» TASK
The lines from the one holding "exec (.lfnMarker) s = .next (s)) ∧" to the end of the records below, exactly as written, are the only thing to return.

★ ★ ★ ★ ★

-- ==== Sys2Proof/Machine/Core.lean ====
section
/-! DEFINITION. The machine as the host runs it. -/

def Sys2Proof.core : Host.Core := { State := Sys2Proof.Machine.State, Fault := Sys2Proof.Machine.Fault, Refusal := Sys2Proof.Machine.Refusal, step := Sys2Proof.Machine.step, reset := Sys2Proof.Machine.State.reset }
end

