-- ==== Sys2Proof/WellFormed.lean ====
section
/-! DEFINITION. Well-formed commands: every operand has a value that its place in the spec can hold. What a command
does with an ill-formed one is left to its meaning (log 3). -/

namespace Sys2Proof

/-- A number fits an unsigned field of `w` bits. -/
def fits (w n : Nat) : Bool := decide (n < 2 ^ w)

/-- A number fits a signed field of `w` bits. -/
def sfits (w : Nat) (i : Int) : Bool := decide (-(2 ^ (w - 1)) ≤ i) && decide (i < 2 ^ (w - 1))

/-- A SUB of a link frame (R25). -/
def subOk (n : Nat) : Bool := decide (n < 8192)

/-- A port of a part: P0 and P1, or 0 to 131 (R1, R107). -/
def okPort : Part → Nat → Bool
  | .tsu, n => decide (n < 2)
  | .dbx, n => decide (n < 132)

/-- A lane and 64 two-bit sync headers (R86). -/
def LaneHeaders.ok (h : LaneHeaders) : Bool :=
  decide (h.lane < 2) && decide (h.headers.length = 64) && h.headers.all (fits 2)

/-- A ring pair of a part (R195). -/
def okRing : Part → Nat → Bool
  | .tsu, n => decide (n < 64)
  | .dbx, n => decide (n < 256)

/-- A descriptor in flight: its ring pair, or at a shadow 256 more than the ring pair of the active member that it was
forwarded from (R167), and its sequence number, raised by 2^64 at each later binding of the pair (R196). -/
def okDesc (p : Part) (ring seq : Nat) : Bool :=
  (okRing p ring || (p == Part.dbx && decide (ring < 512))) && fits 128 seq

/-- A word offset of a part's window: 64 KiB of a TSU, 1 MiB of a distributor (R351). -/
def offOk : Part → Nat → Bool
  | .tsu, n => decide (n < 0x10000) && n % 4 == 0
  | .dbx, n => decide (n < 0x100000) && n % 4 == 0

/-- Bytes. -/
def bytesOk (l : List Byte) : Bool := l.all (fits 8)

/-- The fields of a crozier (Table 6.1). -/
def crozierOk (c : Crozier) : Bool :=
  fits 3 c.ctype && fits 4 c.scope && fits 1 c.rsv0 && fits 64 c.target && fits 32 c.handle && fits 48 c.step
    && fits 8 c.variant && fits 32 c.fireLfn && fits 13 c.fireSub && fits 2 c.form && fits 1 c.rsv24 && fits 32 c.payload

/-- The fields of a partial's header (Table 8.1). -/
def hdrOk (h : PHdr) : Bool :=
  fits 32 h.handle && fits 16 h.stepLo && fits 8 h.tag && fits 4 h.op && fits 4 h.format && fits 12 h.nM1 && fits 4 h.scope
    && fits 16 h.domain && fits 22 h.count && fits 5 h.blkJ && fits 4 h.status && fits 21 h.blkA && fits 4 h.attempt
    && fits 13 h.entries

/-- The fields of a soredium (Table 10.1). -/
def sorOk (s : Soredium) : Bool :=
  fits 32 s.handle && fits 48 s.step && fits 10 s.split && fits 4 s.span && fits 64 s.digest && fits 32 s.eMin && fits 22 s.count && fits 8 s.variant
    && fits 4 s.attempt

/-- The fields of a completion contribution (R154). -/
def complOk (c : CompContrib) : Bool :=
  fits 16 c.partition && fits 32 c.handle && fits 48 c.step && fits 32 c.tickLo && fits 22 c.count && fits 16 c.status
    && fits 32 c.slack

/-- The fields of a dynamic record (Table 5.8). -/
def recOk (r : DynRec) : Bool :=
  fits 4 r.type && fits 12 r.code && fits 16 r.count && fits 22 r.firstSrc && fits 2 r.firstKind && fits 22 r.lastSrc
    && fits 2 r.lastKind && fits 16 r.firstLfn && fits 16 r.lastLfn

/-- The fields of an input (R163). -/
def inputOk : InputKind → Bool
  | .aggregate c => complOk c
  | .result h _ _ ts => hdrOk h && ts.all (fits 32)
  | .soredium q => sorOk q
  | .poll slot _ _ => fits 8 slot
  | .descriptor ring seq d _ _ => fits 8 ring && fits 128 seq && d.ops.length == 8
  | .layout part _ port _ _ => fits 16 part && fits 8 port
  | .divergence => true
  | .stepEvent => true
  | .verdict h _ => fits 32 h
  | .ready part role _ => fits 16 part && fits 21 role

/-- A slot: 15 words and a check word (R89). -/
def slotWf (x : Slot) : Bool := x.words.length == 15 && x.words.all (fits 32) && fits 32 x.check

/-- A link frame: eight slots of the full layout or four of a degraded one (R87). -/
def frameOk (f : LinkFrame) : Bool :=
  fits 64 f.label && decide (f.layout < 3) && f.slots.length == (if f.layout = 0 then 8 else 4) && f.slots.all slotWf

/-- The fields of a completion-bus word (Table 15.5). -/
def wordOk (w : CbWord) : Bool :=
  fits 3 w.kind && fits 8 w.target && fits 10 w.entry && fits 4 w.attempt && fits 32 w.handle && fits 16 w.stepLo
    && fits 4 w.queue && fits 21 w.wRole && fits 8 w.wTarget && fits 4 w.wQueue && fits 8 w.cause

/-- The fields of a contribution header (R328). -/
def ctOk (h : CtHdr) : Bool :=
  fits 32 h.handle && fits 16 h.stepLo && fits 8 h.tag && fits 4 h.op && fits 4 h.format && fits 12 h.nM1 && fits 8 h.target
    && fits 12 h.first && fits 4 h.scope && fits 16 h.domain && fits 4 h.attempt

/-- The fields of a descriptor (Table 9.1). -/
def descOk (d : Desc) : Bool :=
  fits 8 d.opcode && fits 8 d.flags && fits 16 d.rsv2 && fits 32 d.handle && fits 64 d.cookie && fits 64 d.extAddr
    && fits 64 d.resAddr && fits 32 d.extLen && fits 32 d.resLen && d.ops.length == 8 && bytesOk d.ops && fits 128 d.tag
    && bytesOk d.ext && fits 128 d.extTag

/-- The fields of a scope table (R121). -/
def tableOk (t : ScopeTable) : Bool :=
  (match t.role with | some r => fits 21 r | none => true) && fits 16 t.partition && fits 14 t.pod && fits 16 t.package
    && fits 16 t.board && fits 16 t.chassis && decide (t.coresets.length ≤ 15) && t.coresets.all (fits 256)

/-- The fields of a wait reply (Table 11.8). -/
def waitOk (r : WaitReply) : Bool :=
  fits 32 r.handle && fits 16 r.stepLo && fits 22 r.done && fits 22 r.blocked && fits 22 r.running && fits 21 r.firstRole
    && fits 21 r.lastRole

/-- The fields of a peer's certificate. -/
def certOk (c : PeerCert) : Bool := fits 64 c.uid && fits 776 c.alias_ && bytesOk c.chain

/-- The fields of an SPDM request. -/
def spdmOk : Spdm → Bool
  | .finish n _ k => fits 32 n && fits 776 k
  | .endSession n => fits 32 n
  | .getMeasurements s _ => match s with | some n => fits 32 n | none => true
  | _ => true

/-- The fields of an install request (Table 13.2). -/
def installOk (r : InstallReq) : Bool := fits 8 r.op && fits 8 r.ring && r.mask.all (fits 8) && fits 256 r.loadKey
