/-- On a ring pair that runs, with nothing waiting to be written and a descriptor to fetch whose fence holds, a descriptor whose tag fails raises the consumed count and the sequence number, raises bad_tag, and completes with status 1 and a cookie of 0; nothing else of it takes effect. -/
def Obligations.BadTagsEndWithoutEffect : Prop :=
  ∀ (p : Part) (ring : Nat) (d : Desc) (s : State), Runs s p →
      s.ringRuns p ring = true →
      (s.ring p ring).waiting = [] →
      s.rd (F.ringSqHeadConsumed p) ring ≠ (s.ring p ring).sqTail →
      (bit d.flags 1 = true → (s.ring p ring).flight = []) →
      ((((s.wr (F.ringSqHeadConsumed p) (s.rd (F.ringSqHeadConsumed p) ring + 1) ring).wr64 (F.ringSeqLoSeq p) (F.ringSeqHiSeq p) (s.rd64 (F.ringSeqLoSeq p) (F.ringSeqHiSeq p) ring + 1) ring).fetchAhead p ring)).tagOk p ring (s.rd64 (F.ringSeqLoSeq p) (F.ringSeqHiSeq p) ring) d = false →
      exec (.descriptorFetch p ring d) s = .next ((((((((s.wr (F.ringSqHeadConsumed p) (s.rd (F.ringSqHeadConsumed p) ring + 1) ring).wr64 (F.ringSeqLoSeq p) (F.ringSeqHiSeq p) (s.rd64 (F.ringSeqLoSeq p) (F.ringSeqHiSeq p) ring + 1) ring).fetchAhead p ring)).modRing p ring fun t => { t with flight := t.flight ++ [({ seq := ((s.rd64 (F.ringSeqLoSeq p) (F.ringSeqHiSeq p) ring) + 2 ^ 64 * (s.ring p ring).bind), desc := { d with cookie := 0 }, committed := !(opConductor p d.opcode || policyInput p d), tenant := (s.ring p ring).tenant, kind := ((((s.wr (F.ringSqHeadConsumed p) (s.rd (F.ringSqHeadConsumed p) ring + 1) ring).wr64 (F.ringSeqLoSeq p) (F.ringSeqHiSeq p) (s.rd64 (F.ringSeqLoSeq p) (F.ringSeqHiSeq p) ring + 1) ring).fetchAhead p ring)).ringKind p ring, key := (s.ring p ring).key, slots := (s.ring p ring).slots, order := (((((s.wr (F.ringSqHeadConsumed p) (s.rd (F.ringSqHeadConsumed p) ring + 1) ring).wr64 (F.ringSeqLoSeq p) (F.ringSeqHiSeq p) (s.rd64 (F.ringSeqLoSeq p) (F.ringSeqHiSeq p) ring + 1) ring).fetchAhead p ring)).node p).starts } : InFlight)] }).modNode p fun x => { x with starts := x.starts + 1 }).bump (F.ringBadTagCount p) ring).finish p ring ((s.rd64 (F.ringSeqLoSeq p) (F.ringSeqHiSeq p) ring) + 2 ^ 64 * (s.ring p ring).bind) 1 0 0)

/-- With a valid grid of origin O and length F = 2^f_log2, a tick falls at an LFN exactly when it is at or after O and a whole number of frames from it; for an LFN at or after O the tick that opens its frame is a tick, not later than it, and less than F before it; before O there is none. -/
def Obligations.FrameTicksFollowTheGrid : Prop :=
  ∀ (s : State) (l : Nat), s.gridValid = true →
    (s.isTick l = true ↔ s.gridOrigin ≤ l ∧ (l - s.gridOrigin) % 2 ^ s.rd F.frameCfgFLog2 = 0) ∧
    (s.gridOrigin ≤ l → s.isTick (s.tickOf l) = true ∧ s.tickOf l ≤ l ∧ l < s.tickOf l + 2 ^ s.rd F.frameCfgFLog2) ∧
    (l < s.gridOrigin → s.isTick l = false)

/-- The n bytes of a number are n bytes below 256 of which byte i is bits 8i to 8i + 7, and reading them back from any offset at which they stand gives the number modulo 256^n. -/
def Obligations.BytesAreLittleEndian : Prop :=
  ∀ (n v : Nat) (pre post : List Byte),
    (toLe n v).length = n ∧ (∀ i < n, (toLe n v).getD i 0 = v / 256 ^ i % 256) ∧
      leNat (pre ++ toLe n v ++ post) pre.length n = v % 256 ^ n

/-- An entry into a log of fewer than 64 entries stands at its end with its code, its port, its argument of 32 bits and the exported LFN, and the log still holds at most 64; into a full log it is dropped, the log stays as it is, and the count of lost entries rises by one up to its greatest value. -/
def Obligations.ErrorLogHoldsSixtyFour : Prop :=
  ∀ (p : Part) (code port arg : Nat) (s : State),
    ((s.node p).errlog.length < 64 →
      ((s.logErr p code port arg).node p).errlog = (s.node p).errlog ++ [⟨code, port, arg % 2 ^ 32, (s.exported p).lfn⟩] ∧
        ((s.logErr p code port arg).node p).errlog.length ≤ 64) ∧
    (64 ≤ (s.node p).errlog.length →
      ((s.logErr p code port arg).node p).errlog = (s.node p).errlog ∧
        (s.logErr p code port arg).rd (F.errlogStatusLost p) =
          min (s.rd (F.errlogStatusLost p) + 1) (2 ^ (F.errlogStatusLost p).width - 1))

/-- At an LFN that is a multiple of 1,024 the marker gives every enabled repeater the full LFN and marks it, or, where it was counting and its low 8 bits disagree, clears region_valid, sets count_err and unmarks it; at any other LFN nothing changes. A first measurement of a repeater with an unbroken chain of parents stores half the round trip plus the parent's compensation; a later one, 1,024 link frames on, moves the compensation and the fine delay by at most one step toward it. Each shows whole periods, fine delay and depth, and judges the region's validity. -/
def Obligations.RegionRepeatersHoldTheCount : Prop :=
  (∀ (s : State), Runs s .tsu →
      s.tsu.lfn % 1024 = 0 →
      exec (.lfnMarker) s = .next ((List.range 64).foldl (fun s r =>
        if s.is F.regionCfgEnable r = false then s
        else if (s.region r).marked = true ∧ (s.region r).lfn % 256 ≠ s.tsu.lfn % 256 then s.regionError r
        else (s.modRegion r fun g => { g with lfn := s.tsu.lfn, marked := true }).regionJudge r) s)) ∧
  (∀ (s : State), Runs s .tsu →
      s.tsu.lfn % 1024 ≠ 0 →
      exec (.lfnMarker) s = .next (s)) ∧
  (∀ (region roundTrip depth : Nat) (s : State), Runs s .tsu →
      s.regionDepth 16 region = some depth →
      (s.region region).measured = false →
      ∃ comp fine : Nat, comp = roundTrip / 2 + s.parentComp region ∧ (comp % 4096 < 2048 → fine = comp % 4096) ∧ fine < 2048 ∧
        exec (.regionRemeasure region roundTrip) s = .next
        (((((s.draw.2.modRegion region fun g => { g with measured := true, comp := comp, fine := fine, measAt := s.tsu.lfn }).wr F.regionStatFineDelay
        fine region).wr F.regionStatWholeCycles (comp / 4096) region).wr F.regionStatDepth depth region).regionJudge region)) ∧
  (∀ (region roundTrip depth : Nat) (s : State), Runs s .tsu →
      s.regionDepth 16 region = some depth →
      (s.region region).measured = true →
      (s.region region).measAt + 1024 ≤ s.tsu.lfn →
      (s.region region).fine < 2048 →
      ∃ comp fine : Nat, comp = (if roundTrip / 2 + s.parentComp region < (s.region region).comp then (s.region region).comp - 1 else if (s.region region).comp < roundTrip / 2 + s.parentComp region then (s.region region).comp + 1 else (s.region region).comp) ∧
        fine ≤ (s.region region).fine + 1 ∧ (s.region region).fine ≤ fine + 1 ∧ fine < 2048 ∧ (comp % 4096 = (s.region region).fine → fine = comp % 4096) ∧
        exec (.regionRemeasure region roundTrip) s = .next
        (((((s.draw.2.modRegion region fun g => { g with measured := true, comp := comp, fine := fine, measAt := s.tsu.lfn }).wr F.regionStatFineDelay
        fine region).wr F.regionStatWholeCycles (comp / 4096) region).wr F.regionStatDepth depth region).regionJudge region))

★ ★ ★ ★ ★

» COMPLETED TASK
      exec (.lfnMarker) s = .next (s)) ∧
  (∀ (region roundTrip depth : Nat) (s : State), Runs s .tsu →
      s.regionDepth 16 region = some depth →
      (s.region region).measured = false →
      ∃ comp fine : Nat, comp = roundTrip / 2 + s.parentComp region ∧ (comp % 4096 < 2048 → fine = comp % 4096) ∧ fine < 2048 ∧
        exec (.regionRemeasure region roundTrip) s = .next
        (((((s.draw.2.modRegion region fun g => { g with measured := true, comp := comp, fine := fine, measAt := s.tsu.lfn }).wr F.regionStatFineDelay
        fine region).wr F.regionStatWholeCycles (comp / 4096) region).wr F.regionStatDepth depth region).regionJudge region)) ∧
  (∀ (region roundTrip depth : Nat) (s : State), Runs s .tsu →
      s.regionDepth 16 region = some depth →
      (s.region region).measured = true →
      (s.region region).measAt + 1024 ≤ s.tsu.lfn →
      (s.region region).fine < 2048 →
      ∃ comp fine : Nat, comp = (if roundTrip / 2 + s.parentComp region < (s.region region).comp then (s.region region).comp - 1 else if (s.region region).comp < roundTrip / 2 + s.parentComp region then (s.region region).comp + 1 else (s.region region).comp) ∧
        fine ≤ (s.region region).fine + 1 ∧ (s.region region).fine ≤ fine + 1 ∧ fine < 2048 ∧ (comp % 4096 = (s.region region).fine → fine = comp % 4096) ∧
        exec (.regionRemeasure region roundTrip) s = .next
        (((((s.draw.2.modRegion region fun g => { g with measured := true, comp := comp, fine := fine, measAt := s.tsu.lfn }).wr F.regionStatFineDelay
        fine region).wr F.regionStatWholeCycles (comp / 4096) region).wr F.regionStatDepth depth region).regionJudge region))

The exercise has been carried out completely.